*** RECORDS TO PROCESS Section Begins ***

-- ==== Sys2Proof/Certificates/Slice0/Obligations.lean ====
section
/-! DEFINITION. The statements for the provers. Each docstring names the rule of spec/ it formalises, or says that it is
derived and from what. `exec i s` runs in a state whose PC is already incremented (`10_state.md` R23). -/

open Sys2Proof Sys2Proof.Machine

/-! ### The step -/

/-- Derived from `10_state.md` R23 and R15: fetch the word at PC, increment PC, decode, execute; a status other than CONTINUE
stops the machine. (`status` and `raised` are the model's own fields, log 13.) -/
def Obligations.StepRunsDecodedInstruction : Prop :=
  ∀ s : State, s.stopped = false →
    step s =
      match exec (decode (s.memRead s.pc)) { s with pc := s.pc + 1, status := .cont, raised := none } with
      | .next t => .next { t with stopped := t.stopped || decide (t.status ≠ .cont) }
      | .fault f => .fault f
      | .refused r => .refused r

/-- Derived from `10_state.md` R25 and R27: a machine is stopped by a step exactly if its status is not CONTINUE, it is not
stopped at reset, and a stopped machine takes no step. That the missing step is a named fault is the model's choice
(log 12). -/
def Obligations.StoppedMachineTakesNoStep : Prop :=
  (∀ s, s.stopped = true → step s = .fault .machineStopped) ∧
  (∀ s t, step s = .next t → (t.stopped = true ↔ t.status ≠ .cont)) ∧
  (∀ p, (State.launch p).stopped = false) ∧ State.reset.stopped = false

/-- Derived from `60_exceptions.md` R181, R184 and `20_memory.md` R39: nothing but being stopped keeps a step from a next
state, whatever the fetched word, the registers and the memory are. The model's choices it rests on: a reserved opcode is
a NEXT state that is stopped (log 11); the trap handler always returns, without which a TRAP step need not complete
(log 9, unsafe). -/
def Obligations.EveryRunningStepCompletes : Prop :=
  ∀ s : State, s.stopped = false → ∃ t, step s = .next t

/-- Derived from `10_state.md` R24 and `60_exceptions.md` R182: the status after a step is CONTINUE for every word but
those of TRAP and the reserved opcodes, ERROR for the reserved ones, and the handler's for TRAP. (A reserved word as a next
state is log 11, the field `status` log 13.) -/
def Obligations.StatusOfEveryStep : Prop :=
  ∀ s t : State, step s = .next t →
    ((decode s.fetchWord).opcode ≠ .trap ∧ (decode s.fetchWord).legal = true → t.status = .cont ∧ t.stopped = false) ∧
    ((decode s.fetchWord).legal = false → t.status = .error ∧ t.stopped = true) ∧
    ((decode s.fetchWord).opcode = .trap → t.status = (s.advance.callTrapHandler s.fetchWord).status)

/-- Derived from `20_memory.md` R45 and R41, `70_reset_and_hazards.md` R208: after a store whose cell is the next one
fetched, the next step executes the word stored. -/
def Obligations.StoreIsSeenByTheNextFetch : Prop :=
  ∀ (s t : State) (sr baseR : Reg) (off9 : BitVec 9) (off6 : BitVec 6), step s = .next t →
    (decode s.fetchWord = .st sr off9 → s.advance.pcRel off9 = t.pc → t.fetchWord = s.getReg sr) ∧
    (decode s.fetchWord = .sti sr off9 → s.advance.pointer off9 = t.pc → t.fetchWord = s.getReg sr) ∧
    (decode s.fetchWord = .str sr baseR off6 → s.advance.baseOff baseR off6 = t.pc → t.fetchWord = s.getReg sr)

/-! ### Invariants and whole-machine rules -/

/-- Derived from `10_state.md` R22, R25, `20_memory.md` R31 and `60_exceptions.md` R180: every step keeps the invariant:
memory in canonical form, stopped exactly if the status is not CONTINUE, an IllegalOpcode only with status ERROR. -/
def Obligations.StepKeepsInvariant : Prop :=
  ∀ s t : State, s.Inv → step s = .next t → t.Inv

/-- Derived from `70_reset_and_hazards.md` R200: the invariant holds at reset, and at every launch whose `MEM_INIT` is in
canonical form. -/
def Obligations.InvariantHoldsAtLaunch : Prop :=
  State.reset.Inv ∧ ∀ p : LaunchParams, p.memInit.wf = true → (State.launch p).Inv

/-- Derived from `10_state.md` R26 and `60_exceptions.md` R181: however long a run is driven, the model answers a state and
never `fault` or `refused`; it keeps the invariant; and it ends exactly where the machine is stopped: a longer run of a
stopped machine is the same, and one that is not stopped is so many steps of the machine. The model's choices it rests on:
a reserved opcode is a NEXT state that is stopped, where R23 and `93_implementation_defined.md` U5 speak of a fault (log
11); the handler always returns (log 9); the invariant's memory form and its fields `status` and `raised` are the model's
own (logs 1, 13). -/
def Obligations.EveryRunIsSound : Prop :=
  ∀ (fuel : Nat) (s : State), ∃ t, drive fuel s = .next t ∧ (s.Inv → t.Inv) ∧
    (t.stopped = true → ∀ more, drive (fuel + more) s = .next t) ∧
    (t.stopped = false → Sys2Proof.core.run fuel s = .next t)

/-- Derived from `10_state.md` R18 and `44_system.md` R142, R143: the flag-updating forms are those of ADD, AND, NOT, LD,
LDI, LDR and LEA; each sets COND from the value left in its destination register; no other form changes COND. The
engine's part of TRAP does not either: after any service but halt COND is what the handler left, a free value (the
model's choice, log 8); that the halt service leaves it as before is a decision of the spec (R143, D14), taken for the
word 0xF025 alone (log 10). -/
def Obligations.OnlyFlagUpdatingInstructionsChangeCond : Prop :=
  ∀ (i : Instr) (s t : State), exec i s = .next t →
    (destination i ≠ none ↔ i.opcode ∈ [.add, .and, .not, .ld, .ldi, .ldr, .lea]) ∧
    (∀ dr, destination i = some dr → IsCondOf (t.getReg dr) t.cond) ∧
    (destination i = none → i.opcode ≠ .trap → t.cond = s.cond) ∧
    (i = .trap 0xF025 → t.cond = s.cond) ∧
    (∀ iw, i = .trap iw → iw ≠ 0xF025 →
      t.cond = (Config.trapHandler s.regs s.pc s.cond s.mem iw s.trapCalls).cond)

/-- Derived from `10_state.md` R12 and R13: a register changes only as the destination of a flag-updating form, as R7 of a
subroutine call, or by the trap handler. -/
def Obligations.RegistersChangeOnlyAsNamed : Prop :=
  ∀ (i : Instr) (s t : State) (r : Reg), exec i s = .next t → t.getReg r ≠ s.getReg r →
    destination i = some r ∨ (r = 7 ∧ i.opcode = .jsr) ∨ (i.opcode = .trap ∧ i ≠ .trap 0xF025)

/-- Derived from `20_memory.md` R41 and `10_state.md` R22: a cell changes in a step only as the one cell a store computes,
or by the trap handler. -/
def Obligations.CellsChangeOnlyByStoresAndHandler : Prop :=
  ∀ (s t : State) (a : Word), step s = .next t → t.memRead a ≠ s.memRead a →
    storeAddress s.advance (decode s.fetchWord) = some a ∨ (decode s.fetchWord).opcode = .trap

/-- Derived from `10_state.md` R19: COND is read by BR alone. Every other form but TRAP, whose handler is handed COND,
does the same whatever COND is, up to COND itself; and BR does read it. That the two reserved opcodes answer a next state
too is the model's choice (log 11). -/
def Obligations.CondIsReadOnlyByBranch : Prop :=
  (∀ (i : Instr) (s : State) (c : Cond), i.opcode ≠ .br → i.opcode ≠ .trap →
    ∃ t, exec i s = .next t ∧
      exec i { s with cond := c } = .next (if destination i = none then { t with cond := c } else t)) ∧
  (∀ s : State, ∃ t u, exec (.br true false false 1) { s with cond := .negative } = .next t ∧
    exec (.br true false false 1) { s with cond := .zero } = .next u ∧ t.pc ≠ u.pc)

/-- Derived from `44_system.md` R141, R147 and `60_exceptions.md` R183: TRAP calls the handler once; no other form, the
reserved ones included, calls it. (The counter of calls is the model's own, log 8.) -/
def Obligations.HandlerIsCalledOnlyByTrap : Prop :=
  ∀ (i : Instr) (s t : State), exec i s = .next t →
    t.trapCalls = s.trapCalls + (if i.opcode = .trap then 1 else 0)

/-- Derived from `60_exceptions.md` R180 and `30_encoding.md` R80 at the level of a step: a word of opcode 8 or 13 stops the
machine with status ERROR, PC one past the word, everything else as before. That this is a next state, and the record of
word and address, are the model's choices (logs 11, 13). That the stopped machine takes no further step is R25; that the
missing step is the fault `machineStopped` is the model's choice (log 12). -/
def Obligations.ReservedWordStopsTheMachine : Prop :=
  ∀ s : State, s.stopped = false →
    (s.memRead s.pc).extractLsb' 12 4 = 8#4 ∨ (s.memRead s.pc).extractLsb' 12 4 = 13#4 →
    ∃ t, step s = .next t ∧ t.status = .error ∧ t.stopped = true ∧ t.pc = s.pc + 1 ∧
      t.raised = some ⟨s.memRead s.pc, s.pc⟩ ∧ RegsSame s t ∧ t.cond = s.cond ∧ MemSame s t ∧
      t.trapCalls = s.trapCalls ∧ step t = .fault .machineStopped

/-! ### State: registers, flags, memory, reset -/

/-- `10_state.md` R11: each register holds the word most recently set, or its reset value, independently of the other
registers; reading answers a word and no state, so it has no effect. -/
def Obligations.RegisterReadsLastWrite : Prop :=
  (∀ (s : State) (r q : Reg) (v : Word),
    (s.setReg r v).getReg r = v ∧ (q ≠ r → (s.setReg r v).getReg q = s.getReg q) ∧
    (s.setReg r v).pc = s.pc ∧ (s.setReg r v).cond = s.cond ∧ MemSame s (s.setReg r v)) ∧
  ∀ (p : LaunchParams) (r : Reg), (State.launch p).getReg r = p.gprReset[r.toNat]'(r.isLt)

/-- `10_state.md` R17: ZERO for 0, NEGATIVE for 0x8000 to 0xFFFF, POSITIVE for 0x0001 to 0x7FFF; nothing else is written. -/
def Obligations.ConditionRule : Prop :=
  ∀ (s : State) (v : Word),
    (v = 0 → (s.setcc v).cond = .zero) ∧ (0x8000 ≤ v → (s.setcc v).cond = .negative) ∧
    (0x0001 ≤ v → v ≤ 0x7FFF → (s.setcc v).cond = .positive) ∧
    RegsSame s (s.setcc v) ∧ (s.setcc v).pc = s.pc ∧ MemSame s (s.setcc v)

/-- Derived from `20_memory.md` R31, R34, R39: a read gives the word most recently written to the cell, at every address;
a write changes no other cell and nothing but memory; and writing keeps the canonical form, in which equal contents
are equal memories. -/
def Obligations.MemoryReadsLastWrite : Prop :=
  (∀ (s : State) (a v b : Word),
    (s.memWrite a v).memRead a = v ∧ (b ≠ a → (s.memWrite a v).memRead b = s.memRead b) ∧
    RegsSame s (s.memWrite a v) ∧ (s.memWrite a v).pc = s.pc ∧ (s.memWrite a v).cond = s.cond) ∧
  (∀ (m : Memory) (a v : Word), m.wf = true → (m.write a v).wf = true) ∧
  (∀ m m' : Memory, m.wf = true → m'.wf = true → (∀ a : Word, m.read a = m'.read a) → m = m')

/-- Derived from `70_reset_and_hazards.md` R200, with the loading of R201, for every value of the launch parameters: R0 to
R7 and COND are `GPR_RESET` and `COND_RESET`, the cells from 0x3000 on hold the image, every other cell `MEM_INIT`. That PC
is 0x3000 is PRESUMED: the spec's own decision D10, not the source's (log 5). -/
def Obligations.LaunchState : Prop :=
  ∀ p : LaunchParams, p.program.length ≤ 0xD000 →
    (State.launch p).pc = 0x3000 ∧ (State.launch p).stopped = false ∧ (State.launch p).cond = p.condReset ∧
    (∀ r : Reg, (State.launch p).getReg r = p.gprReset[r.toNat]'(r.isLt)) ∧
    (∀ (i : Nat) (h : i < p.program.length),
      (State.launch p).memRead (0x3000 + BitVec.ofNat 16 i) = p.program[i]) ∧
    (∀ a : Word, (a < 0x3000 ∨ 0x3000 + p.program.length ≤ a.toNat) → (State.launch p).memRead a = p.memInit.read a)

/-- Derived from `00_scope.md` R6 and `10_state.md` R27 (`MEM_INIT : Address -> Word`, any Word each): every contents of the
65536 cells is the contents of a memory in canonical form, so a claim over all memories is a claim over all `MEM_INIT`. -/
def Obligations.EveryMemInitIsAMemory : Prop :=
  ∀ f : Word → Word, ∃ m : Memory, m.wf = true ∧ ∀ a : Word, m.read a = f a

*** RECORDS TO PROCESS Section Ends ***

» **WORK INSTRUCTIONS**:
Print the records verbatim, stopping after the "The step -/" line.

» **OUTPUT BELOW**:
-- ==== Sys2Proof/Certificates/Slice0/Obligations.lean ====
section
/-! DEFINITION. The statements for the provers. Each docstring names the rule of spec/ it formalises, or says that it is
derived and from what. `exec i s` runs in a state whose PC is already incremented (`10_state.md` R23). -/

open Sys2Proof Sys2Proof.Machine

/-! ### The step -/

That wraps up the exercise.